What's the difference? First, there is the intent. Physical demands during a job or for any other reason to complete a task does not release those endorphins the way a 'dedicated' walk does. Second, the dedicated walk that engages the larger muscles of the legs - calf muscles, thigh muscles, and glutes (hips and butt) will result in tiring physical activity while the brain is engaged in either a social activity (if you walk and talk with someone) or an introspective (maybe spiritual) activity if walking alone. This specific combination of engaging those large muscles and releasing those endorphins is what will give the benefit of restorative sleep. Really!
My preferred method of accomplishing the path to restorative sleep is walking. But biking and swimming will too. Other activities, if you are up to them, will also work. Dancing, kickboxing, fencing. You name it. If it's an activity that you dedicate yourself to for this purpose, you'll find that good, restorative sleep will be the result. Maybe not every single night. Maybe not the full 8 hours we're supposed to get. But, good sleep that will bring you a sense of well being, a lessening of physical pain, and an overall improvement in your physical health.

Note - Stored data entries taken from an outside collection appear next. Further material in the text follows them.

/-! ### The command word -/

/-- Decoding and encoding are inverse: no bit of a command is dropped, and no word has two readings (R100, R103,
R104, R113). -/
def Obligations.DecodeInvertsEncode : Prop :=
  (∀ i : Instr, decode (encode i) = some i) ∧ ∀ (w : Word) (i : Instr), decode w = some i → encode i = w

/-- The words of R119, legal and illegal. -/
def Obligations.ExampleWordsDecode : Prop :=
  decode 0x00000012#32 = some (.getbyte false) ∧ decode 0x00010012#32 = some (.getbyte true)
    ∧ decode 0x00000013#32 = some (.write false false) ∧ decode 0x00010013#32 = some (.write true false)
    ∧ decode 0x00020013#32 = some (.write false true) ∧ decode 0x00030013#32 = some (.write true true)
    ∧ decode 0x00007814#32 = some (.pollPutc 0x78#8) ∧ decode 0x00004121#32 = some (.rbPush 0x41#8)
    ∧ decode 0x00010022#32 = some (.rbPop true) ∧ decode 0x00000010#32 = some .initEarly
    ∧ decode 0x00000011#32 = some .init ∧ decode 0x00000050#32 = some .irqDispatch
    ∧ decode 0x00000016#32 = some .enterFail
    ∧ decode 0x00000000#32 = none ∧ decode 0x00010014#32 = none ∧ decode 0x00004112#32 = none
    ∧ decode 0x00040013#32 = none ∧ decode 0x00000051#32 = none

/-- R113: the decoder's checks, and the opcode table's rows, which are disjoint. -/
def Obligations.DecodeFollowsTableRows : Prop :=
  (∀ w : Word, decode w =
    if w.extractLsb' 0 8 ∉ [0x10#8, 0x11#8, 0x12#8, 0x13#8, 0x14#8, 0x15#8, 0x16#8, 0x20#8, 0x21#8, 0x22#8, 0x30#8,
        0x31#8, 0x32#8, 0x33#8, 0x34#8, 0x40#8, 0x41#8, 0x42#8, 0x43#8, 0x50#8] then none
    else if w.extractLsb' 18 14 ≠ 0#14 then none
    else if w.extractLsb' 8 8 ≠ 0#8 ∧ w.extractLsb' 0 8 ∉ [0x14#8, 0x21#8] then none
    else if w.getLsbD 16 = true ∧ w.extractLsb' 0 8 ∉ [0x12#8, 0x13#8, 0x22#8] then none
    else if w.getLsbD 17 = true ∧ w.extractLsb' 0 8 ≠ 0x13#8 then none
    else byOpcode (w.extractLsb' 0 8) (w.extractLsb' 8 8) (w.getLsbD 16) (w.getLsbD 17))
  ∧ (∀ w : Word, (decode w).isSome = true ↔ ∃ r ∈ opcodeRows, w &&& r.1 = r.2)
  ∧ (∀ (w : Word) (i : Instr), decode w = some i → ∃ r ∈ opcodeRows, w &&& r.1 = r.2 ∧ r.2 = i.opcode.setWidth 32)
  ∧ ∀ r ∈ opcodeRows, ∀ q ∈ opcodeRows, r ≠ q → ∀ w : Word, w &&& r.1 = r.2 → w &&& q.1 ≠ q.2

/-- R105 and R106: a reserved opcode, a nonzero `RES`, and a field a command does not use make a word illegal, and
issuing an illegal word raises `ILLEGAL_ENCODING` (code 0x0B) with the word's low byte and changes nothing else. -/
def Obligations.IllegalWordsFaultAtIssue : Prop :=
  (∀ w : Word, w.extractLsb' 0 8 ∉ [0x10#8, 0x11#8, 0x12#8, 0x13#8, 0x14#8, 0x15#8, 0x16#8, 0x20#8, 0x21#8, 0x22#8,
      0x30#8, 0x31#8, 0x32#8, 0x33#8, 0x34#8, 0x40#8, 0x41#8, 0x42#8, 0x43#8, 0x50#8] → decode w = none)
  ∧ (∀ w : Word, w.extractLsb' 18 14 ≠ 0#14 → decode w = none)
  ∧ (∀ w : Word, w.extractLsb' 8 8 ≠ 0#8 → w.extractLsb' 0 8 ≠ 0x14#8 → w.extractLsb' 0 8 ≠ 0x21#8 → decode w = none)
  ∧ (∀ w : Word, w.getLsbD 16 = true → w.extractLsb' 0 8 ≠ 0x12#8 → w.extractLsb' 0 8 ≠ 0x13#8 →
      w.extractLsb' 0 8 ≠ 0x22#8 → decode w = none)
  ∧ (∀ w : Word, w.getLsbD 17 = true → w.extractLsb' 0 8 ≠ 0x13#8 → decode w = none)
  ∧ ∀ (s : State) (p : PortId) (w : Word), s.faulted = false → s.busy p = false → decode w = none →
      s.writeCmd p w = .next (s.faultedWith p 0x0B#8 (w.extractLsb' 0 8))

/-- R114: a thread port accepts every opcode but `RB_PUSH` and `IRQ_DISPATCH`; the interrupt port accepts exactly
eight. A command issued on an idle port of a kind that does not accept it raises `CONTEXT_VIOLATION` (code 0x09) and
changes nothing else (R101). -/
def Obligations.PortKindsAcceptTheirCommands : Prop :=
  (∀ i : Instr, allowed .thread i = true ↔ i.opcode ∉ [0x21#8, 0x50#8])
  ∧ (∀ i : Instr, allowed .interrupt i = true ↔
      i.opcode ∈ [0x50#8, 0x21#8, 0x32#8, 0x40#8, 0x41#8, 0x42#8, 0x43#8, 0x16#8])
  ∧ (∀ (k : PortKind) (i : Instr), allowed k i = i.wellPlaced k)
  ∧ ∀ (i : Instr) (s : State) (p : PortId), s.cur = p → s.faulted = false → (s.port p).phase = Phase.idle →
      allowed (s.kind p) i = false → exec i s = .next (s.faultedWith p 0x09#8 i.opcode)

If you have Fibromyalgia, there is no cure. There is effective treatment. Part of that may well be in a pill bottle. But, the part you can do that will cost you nothing and carries no risk of adverse side effects is walking. If you suffer from pain either before or during a walk, ask your doctor for some help with the pain or use the 'universal' pain relief helpmate of 1 extra strength tylenol (acetaminophen) and 1 Ipuprofen about 30 minutes before your walk. You'll be able to walk farther with less pain during and after the walk. I truly believe that you'll find benefit from the exercise.
I Am Not A Doctor. I am not dispensing medical advise. I'm sharing with you what I have learned from doctors and from my own research and the treatment I have received for 27+ years with this diagnosis. I believe I had Fibromyalgia even as a child. I had poor sleep and lots of 'growing pains'. I was active in sports in school and participated in lots of strenuous physical activities in my leisure time. All of that helped me feel better, but once I was able to put all the pieces together - the scientific research, the medical therapies, and my own personal experiences, I was able to achieve a much better quality of life. That quality requires that I do my part - the exercise and good sleep hygiene (read a later article on that soon) - as a routine. If I can do it, so can you!
Remember my 100% GUARANTEE. Should you decide to stop walking and resume your old habits, I personally guarantee that you'll get back 100% of your former life - your pain, your lifestyle, your attitude. You can trust the information you find here. It's from a dedicated walker. Trust me and your life will get better! I promise.